Begin at the line containing "an entry. -/" in the entries below and end at the line containing "t :: rest =>"; transcribe that range exactly and nothing outside it.

#### DATA FOR THIS EXERCISE

-- ==== Sys2Proof/Machine/Slates.lean ====
section
/-! DEFINITION. The slate map (R305-R318): binding at the commit of PIN, the accesses of each operation, and releases. -/

namespace Sys2Proof.Machine

open Sys2Proof

/-! Descriptors, keys and entries (R307-R309) -/

/-- A malformed descriptor (R307). -/
def descMalformed (d : List Word) : Bool :=
  let w0 := wordNat d 0
  let w1 := wordNat d 1
  bits w0 63 54 ≠ 0 || w0 % 8192 ≠ 0 || bits w1 63 40 = 0 || bits w1 23 8 = 0 || !isHalf (bits w1 5 2) || w1 % 4 ≠ 0 ||
  (d.drop 2).any fun w => w ≠ 0

def descDir (d : List Word) : Nat := wordNat d 0
def descDc (d : List Word) : Nat := bits (wordNat d 1) 7 6
def descFmt (d : List Word) : Nat := bits (wordNat d 1) 5 2

/-- A key is in range, and its entry index (R308). -/
def keyInRange (d : List Word) (key : Nat) : Bool :=
  let w1 := wordNat d 1
  bits key 63 40 < bits w1 63 40 && bits key 39 32 ≤ bits w1 39 32 && bits key 31 24 ≤ bits w1 31 24 && bits key 23 8 < bits w1 23 8
def entryIndex (d : List Word) (key : Nat) : Nat :=
  let w1 := wordNat d 1
  ((bits key 63 40 * (bits w1 39 32 + 1) + bits key 39 32) * (bits w1 31 24 + 1) + bits key 31 24) * bits w1 23 8 + bits key 23 8

def entState (e : List Word) : Nat := bits (wordNat e 0) 63 61
def entCount (e : List Word) : Nat := bits (wordNat e 0) 60 54
def entLoc (e : List Word) : Nat := bits (wordNat e 0) 53 0
def entRef (e : List Word) : Nat := bits (wordNat e 1) 63 54
def entBack (e : List Word) : Nat := bits (wordNat e 1) 53 0
def mkEntry (st count loc ref back : Nat) : List Word :=
  [BitVec.ofNat 64 (st * 2 ^ 61 + count % 128 * 2 ^ 54 + loc % 2 ^ 54), BitVec.ofNat 64 (ref % 1024 * 2 ^ 54 + back % 2 ^ 54)]
def entEmpty : List Word := [0, 0]
def stResident : Nat := 1
def stStored : Nat := 2
def stEvicting : Nat := 3
def stShared : Nat := 4
def withRef (e : List Word) (ref : Nat) : List Word := mkEntry (entState e) (entCount e) (entLoc e) ref (entBack e)
def withState (e : List Word) (st : Nat) : List Word := mkEntry st (entCount e) (entLoc e) (entRef e) (entBack e)

/-! Statuses (R317) -/

def slBadmap : Nat := 1
def slRange : Nat := 2
def slNoshard : Nat := 3
def slGeom : Nat := 4
def slBusy : Nat := 5
def slShared : Nat := 6
def slNothold : Nat := 7
def slGran : Nat := 8
def slBudget : Nat := 9
def slChain : Nat := 10

/-- The status word. -/
def statusWord (status : Nat) (aliased : Bool) (e : List Word) : Nat :=
  b2n aliased * 2 ^ 24 + entRef e * 2 ^ 14 + entCount e * 2 ^ 7 + entState e * 16 + status

/-! Operations -/

def State.modMap (s : State) (n : Nat) (f : MapOp → MapOp) : State :=
  { s with maps := s.maps.map fun m => if m.id = n then f m else m }

/-- Granules that a resident slate takes (R305). -/
def MapOp.granules (dc gran : Nat) : List Nat := (List.range (slateGranules dc)).map (gran + ·)

/-- Granules return to SCRATCH and their charge returns (R312, R316). -/
def State.releaseGranules (s : State) (b : BrickId) (gs : List Nat) (toPinned : Bool) : State :=
  let x := s.brick b
  let y := gs.foldl (fun (x : Brick) g => if toPinned then x.setBound g false else (x.setBound g false).setPart g 0) x
  (s.setBrick b y).refund x.pinNode 1 (x.pinned.length - y.pinned.length)

/-- The operation's tokens are ready: DATA words. -/
def State.finishWords (s : State) (m : MapOp) (ws : List Nat) : State :=
  s.modMap m.id fun m => { m with phase := .done, out := ws.map fun w => { dataToken w with cls := some .brk, ts := m.ts } }

/-- A status other than OK stops the operation (R316): a PIN resident unbinds its granules first, to what they were (log 17). -/
def State.undoBinding (s : State) (m : MapOp) : State :=
  if m.kind = .pinResident then
    s.releaseGranules m.brick (MapOp.granules (pinDc (wordNat m.block 2)) (pinGran (wordNat m.block 2))) m.wasPinned
  else s

/-- Words of an operation that has a status: one, and for LOOK the entry's two. -/
def MapOp.words (m : MapOp) (status : Nat) (aliased : Bool) (e : List Word) : List Nat :=
  statusWord status aliased e :: (if m.kind = .look then [wordNat e 0, wordNat e 1] else [])

/-- Stop with a status before any entry was read: the fields of the entry are free values (log 17). -/
def State.stopMap (s : State) (m : MapOp) (status : Nat) : State :=
  let (d, s) := s.draw
  let (d', s) := s.draw
  (s.undoBinding m).finishWords m (m.words status false [BitVec.ofNat 64 d, BitVec.ofNat 64 d'])
/-- Stop with a status at an entry. -/
def State.stopAt (s : State) (m : MapOp) (status : Nat) (e : List Word) : State :=
  (s.undoBinding m).finishWords m (m.words status false e)
/-- Complete with OK. -/
def State.okMap (s : State) (m : MapOp) (aliased : Bool) (e : List Word) : State := s.finishWords m (m.words 0 aliased e)
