/-- STREAM_RUN_END (R257): the tokens of the run have gone to the route and its writes have landed. -/
def execStreamRunEnd (b : BrickId) (r : Nat) (s : State) : Outcome :=
  let x := s.shape b r
  let done : Token := { ctrlToken 5 (r * 2 ^ 57 + b2n (x.next < x.length) * 2 ^ 56 + x.next % 2 ^ 32) with cls := some .stm, ts := x.ts }
  stepWhen (x.state = 1 && x.fin && x.outq.isEmpty && !s.waveCame b) s
    ((s.modShape b r fun x =>
      { x with state := 0, fin := false, tileLeft := 0
               notes := if x.dkind ≠ 1 && x.nen then x.notes ++ [done] else x.notes }).modBrick b Brick.wake)

/-- DRAW_PORT_TAKE (R254, R255). -/
def execDrawPortTake (b : BrickId) (s : State) : Outcome :=
  let e := (s.brick b).edge
  match e.dp with
  | [] => .next s
  | t :: rest =>
    let s' := (s.modBrick b fun x => { x with edge := { x.edge with dp := rest, dpAt := s.now + 1 } }).returned b 1
    let v := t.pay.toNat
    let r := bits v 59 57
    stepWhen (e.dpAt ≤ s.now && !s.waveCame b) s
      (if t.tag = .ctrl && t.subtype = 4 then
        s'.modShape b r fun x =>
          { x with
            credit := min 65535 (x.credit + bits v 15 0)
            notes := if x.skind = 1 && x.dkind = 1 && x.nen then x.notes ++ [ctrlToken 4 (x.urec * 2 ^ 57 + bits v 56 0)] else x.notes }
       else s')

/-- PARAM_PORT_TAKE (R261): a PARAM enters the hold register, and any other token is discarded, as every token is at a brick that discards (R191). -/
def execParamPortTake (b : BrickId) (s : State) : Outcome :=
  match s.flights.findIdx? fun f => f.dest = .param b && f.due ≤ s.now with
  | none => .next s
  | some n =>
    match s.flights[n]? with
    | none => .next s
    | some f =>
      let s' := ({ s with flights := removeAt n s.flights }.rcvd f.src 1).returned b 1
      let param : Bool := f.tok.tag = .ctrl && f.tok.subtype = 3 && !(s.brick b).discard
      stepWhen (!param || (s.brick b).edge.pp.isNone) s
        (if param then s'.modBrick b fun x => { x with edge := { x.edge with pp := some (f.tok, false) } } else s')

/-- A record's words under a PARAM (R261). -/
def Shape.param (x : Shape) (field v : Nat) : Shape :=
  let put (i lo n : Nat) : Shape := { x with words := modifyAt (fun w => BitVec.ofNat 64 (insertBits w.toNat lo n v)) i x.words }
  match field with
  | 0 => put 0 0 54
  | 1 => put 1 0 54
  | 6 => put 3 0 16
  | k => put 2 (16 * (k - 2)) 16

/-- PARAM_APPLY (R261). DESIGN CHOICE (log 17): no address is named for the FAULT of KIND PARAM, and its VA field is 0. -/
def execParamApply (b : BrickId) (s : State) : Outcome :=
  match (s.brick b).edge.pp with
  | none => .next s
  | some (t, aligned) =>
    let v := t.pay.toNat
    let r := bits v 59 57
    let x := s.shape b r
    let y := x.param (bits v 56 54) (bits v 53 0)
    let s' := s.modBrick b fun x => { x with edge := { x.edge with pp := none } }
    let fault := 7 * 2 ^ 60 + 7 * 2 ^ 56
    stepWhen (aligned && x.state = 0) s
      (if bits v 56 54 = 7 || y.malformed then
        (if x.dkind = 1 then s'.modShape b r fun x => { x with outq := x.outq ++ [{ tag := .ctrl, pay := BitVec.ofNat 64 fault }] }
         else s'.raiseAt b { code := 0x02, detail := 7, data := fault })
       else s'.modShape b r fun _ => y)

/-! STRM at its commit (R260) -/

/-- ARM: a bank destination's pointer returns to O (R258), and the run's accesses take the fence's floor (R277). -/
def State.armShape (s : State) (b : BrickId) (r : Nat) : State :=
  let x := s.shape b r
  let s := if x.dkind ≠ 2 then s
    else match s.wallBetween (s.brick b).tenancy b x.bankBrick with
      | some w => s.wallDrop b w
      | none => if !s.inService x.bankBrick then s else s.modBrick x.bankBrick fun y =>
        { y with wp := modifyAt (fun _ => x.bankOff) x.bankPtr y.wp, wpTs := modifyAt (fun _ => 0) x.bankPtr y.wpTs }
  s.modShape b r fun x =>
    { x with state := 1, credit := 0, next := 0, tiles := 0, tileLeft := 0, count := 0, page := none, scaled := [], fin := false
             overSent := false, ts := (s.brick b).fence }

/-- ABORT: words of the run that have not gone are dropped, those of a run that has ended are not. -/
def State.abortShape (s : State) (b : BrickId) (r : Nat) : State :=
  (s.modBrick b Brick.wake).modShape b r fun x =>
    if x.state = 1 then
      let y := { x with outq := (x.outq.reverse.dropWhile fun (t : Token) => t.tag = Tag.data || (t.tag = Tag.ctrl && t.subtype = 8)).reverse }
      { y with state := 0, fin := false, tileLeft := 0
               outq := if y.dkind = 1 && y.eosm ≠ 0 && !y.fin then y.outq ++ [y.eos true] else y.outq }
    else { x with state := 0 }

end Sys2Proof.Machine
end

########

EXERCISE OUTPUT =>
/-- Stop with a status at an entry. -/
def State.stopAt (s : State) (m : MapOp) (status : Nat) (e : List Word) : State :=
  (s.undoBinding m).finishWords m (m.words status false e)
/-- Complete with OK. -/
def State.okMap (s : State) (m : MapOp) (aliased : Bool) (e : List Word) : State := s.finishWords m (m.words 0 aliased e)
/-- STREAM_RUN_END (R257): the tokens of the run have gone to the route and its writes have landed. -/
def execStreamRunEnd (b : BrickId) (r : Nat) (s : State) : Outcome :=
  let x := s.shape b r
  let done : Token := { ctrlToken 5 (r * 2 ^ 57 + b2n (x.next < x.length) * 2 ^ 56 + x.next % 2 ^ 32) with cls := some .stm, ts := x.ts }
  stepWhen (x.state = 1 && x.fin && x.outq.isEmpty && !s.waveCame b) s
    ((s.modShape b r fun x =>
      { x with state := 0, fin := false, tileLeft := 0
               notes := if x.dkind ≠ 1 && x.nen then x.notes ++ [done] else x.notes }).modBrick b Brick.wake)

/-- DRAW_PORT_TAKE (R254, R255). -/
def execDrawPortTake (b : BrickId) (s : State) : Outcome :=
  let e := (s.brick b).edge
  match e.dp with
  | [] => .next s
  | t :: rest =>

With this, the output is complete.